# Acacia Rats...



## chrisd (Aug 25, 2011)

Have just seen two of these advertised on Gumtree, however they don't look like any rats I've seen. They aren't far from me however and they look lovely so if anyone knows anything about temparament or care or any info on them please let me know and i may find these guys a home!


----------



## noushka05 (Mar 28, 2008)

this looks very informative...

http://exotickeepersforum.co.uk/upload/Acacia_Rat.pdf


----------



## thedogsmother (Aug 28, 2008)

crittery.co.uk - Acacia Rats Is this any help?


----------



## chrisd (Aug 25, 2011)

Thanks for that. They are gorgeous little things. They sound quite similar to a fancy rat except for diet. Hmm..


----------



## blade100 (Aug 24, 2009)

Get them you know u want toooooooo.


----------



## Sarah+Hammies (Jul 20, 2009)

blade100 said:


> Get them you know u want toooooooo.


^This!!! And when you have them take lots of pics to post on here for all of us to get our cute pic fix 
  :biggrin5: :tongue: :biggrin: :thumbup1: :aureola: : :thumbup: :thumbsup: :drool: :yesnod: :ihih: :smilewinkgrin: :001_tongue: :tongue_smilie: :wink5:


----------



## chrisd (Aug 25, 2011)

blade100 said:


> Get them you know u want toooooooo.


If I had my own house there would be know question about it! I think I'm in love with these things


----------



## kierawalker (Mar 2, 2012)

These things are adorable, but if you have other pets you might check on well they will behave. Also, these guys could cause you some trouble. Imagine one day you wake up and one of them is missing.


----------



## chrisd (Aug 25, 2011)

kierawalker said:


> These things are adorable, but if you have other pets you might check on well they will behave. Also, these guys could cause you some trouble. Imagine one day you wake up and one of them is missing.

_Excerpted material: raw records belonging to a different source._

-- ==== Sys2Proof/Machine/Engine.lean ====
section
/-! DEFINITION. The engine as a second instruction level: fetching and running one stream opcode, and running a command to its end
(10_state R25, 30_encoding R91, R125; log 3). -/

namespace Sys2Proof.Machine

/-- The answer of the decoder to the engine: no instruction is an error of the given kind. -/
def opcodeOr (e : ErrorKind) (d : Except DecodeError Instr) : Except Stop (Option Instr) :=
  match d with
  | .ok i => .ok (some i)
  | .error _ => raise e

/-- FETCH of the next stream opcode, where the engine's phase reads it: `none` is a chunk of a type that is skipped (30_encoding R102);
an illegal value raises what 30_encoding R126 says. -/
def fetchStream (s : State) : Except Stop (Option Instr) :=
  match s.engine with
  | .idle => .ok none
  | .payload c => do
    let head ← readBE .imem s.imem 8 c.off
    opcodeOr .corruptData (decodePayloadHead (BitVec.ofNat 64 head))
  | .header c => do
    need c.h0 4 c.lim
    let hs ← u32le s c.h0
    opcodeOr .unsupportedFormat (decodeHeaderSize (BitVec.ofNat 32 hs))
  | .pixels c => do
    let bits ← u16le s (bitCountAddr c)
    opcodeOr .unsupportedFormat (decodeBitCount (BitVec.ofNat 16 bits))
  | .chunks c => do
    let (_, type) ← chunkHead s c
    match decodeChunkType (BitVec.ofNat 32 type) with
    | .ok i => .ok (some i)
    | .error _ => .ok none
  | .blocks c => do
    let (h, _) ← getBits s.imem c.src 3 c.bp
    opcodeOr .corruptData (decodeBlockHeader (BitVec.ofNat 3 h))
  | .rows c => do
    let ft ← readCell .zmem s.zmem (c.row * (c.rowbytes + 1))
    opcodeOr .corruptData (decodeFilter ft)

/-- The meaning of a stream opcode; a command is no stream opcode. -/
def execStream (i : Instr) (s : State) : Host.Outcome State Fault Refusal :=
  match i with
  | .pngChunkIHDR => execPngChunkIHDR s
  | .pngChunkIDAT => execPngChunkIDAT s
  | .pngChunkIEND => execPngChunkIEND s
  | .pngFilterNone => execPngFilterNone s
  | .pngFilterSub => execPngFilterSub s
  | .pngFilterUp => execPngFilterUp s
  | .pngFilterAverage => execPngFilterAverage s
  | .pngFilterPaeth => execPngFilterPaeth s
  | .deflateStored b => execDeflateStored b s
  | .deflateFixed b => execDeflateFixed b s
  | .deflateDynamic b => execDeflateDynamic b s
  | .bmpHeaderCore => execBmpHeaderCore s
  | .bmpHeader40 => execBmpHeader40 s
  | .bmpHeader52 => execBmpHeader52 s
  | .bmpHeader56 => execBmpHeader56 s
  | .bmpHeader108 => execBmpHeader108 s
  | .bmpHeader124 => execBmpHeader124 s
  | .bmpBits1 => execBmpBits1 s
  | .bmpBits4 => execBmpBits4 s
  | .bmpBits8 => execBmpBits8 s
  | .bmpBits16 => execBmpBits16 s
  | .bmpBits24 => execBmpBits24 s
  | .bmpBits32 => execBmpBits32 s
  | .icoPayloadPng => execIcoPayloadPng s
  | .icoPayloadBmp head => execIcoPayloadBmp head s
  | .nop => .refused .outsideItsPhase
  | .clr => .refused .outsideItsPhase
  | .newbm _ => .refused .outsideItsPhase
  | .getpx => .refused .outsideItsPhase
  | .setpx => .refused .outsideItsPhase
  | .des _ => .refused .outsideItsPhase
  | .ser _ => .refused .outsideItsPhase
  | .conv _ => .refused .outsideItsPhase
  | .decbmp _ => .refused .outsideItsPhase
  | .decpng _ => .refused .outsideItsPhase
  | .decico _ => .refused .outsideItsPhase
  | .inflate => .refused .outsideItsPhase
  | .unfilt => .refused .outsideItsPhase
  | .palmap => .refused .outsideItsPhase

/-- One stream step of a command in flight: fetch, decode, run. -/
def engineStep (s : State) : Host.Outcome State Fault Refusal :=
  match fetchStream s with
  | .error (.raised e) => .next (takeError (engineScope s.engine) e s)
  | .error (.faulted f) => .fault f
  | .ok none => skipChunk s
  | .ok (some i) => execStream i s

/-- How many scanlines a PNG decode has still to do at most. -/
def rowsAhead : Option PngImage → Nat
  | none => 0
  | some p => p.hdr.h + 1

/-- A bound on the stream steps left of the command in flight (70_reset R368): a chunk consumes at least 12 bytes, a block at least 3
bits, a scanline is one of the rows left, of which there are at most ZMEM_BYTES. -/
def engineWork (s : State) : Nat :=
  match s.engine with
  | .idle => 0
  | .payload c => 9 * c.lim + s.cap.zmemBytes + 6
  | .header _ => 2
  | .pixels _ => 1
  | .chunks c => 9 * (c.lim - c.pos) + 8 * c.idat.length + s.cap.zmemBytes + 5
  | .blocks c => 8 * srcLen c.src - c.bp + rowsAhead c.png + 2
  | .rows c => c.rows - c.row + 1

/-- Run the engine for at most `n` stream steps, until ST has left BUSY (30_encoding R91). -/
def runEngine : Nat → State → Host.Outcome State Fault Refusal
  | 0, s => .next s
  | n + 1, s =>
    if s.st = .busy then
      match engineStep s with
      | .next t => runEngine n t
      | .fault f => .fault f
      | .refused r => .refused r
    else .next s

/-- A command after its start: the engine runs to completion, all within the step of the command (20_memory R66; log 3). -/
def runCommand (o : Host.Outcome State Fault Refusal) : Host.Outcome State Fault Refusal :=
  match o with
  | .next t => runEngine (engineWork t) t
  | .fault f => .fault f
  | .refused r => .refused r

end Sys2Proof.Machine
end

Well they would be kept in cages on a night so that wasn't a huge worry...


----------



## rubylibbie (Aug 29, 2012)

Hey guys 

I have been keeping acacia rats for about 3 months and I love them!! I have 8 now started with 4 but hey that's nature. They live brilliantly together and are amazing to watch. 

Caring for them isn't difficult they need access to water at all times especially of they have young otherwise there milk dries up in hours. I feed mine a mix of bird seed, fresh fruit and beg and meal worms.

They all have very different personalities and mine are handleable which is lovely but does take abit of time. I'd recommend them to anyone


----------



## Firedog (Oct 19, 2011)

They look a bit like a cross between a hamster and a rat.They are very pretty.


----------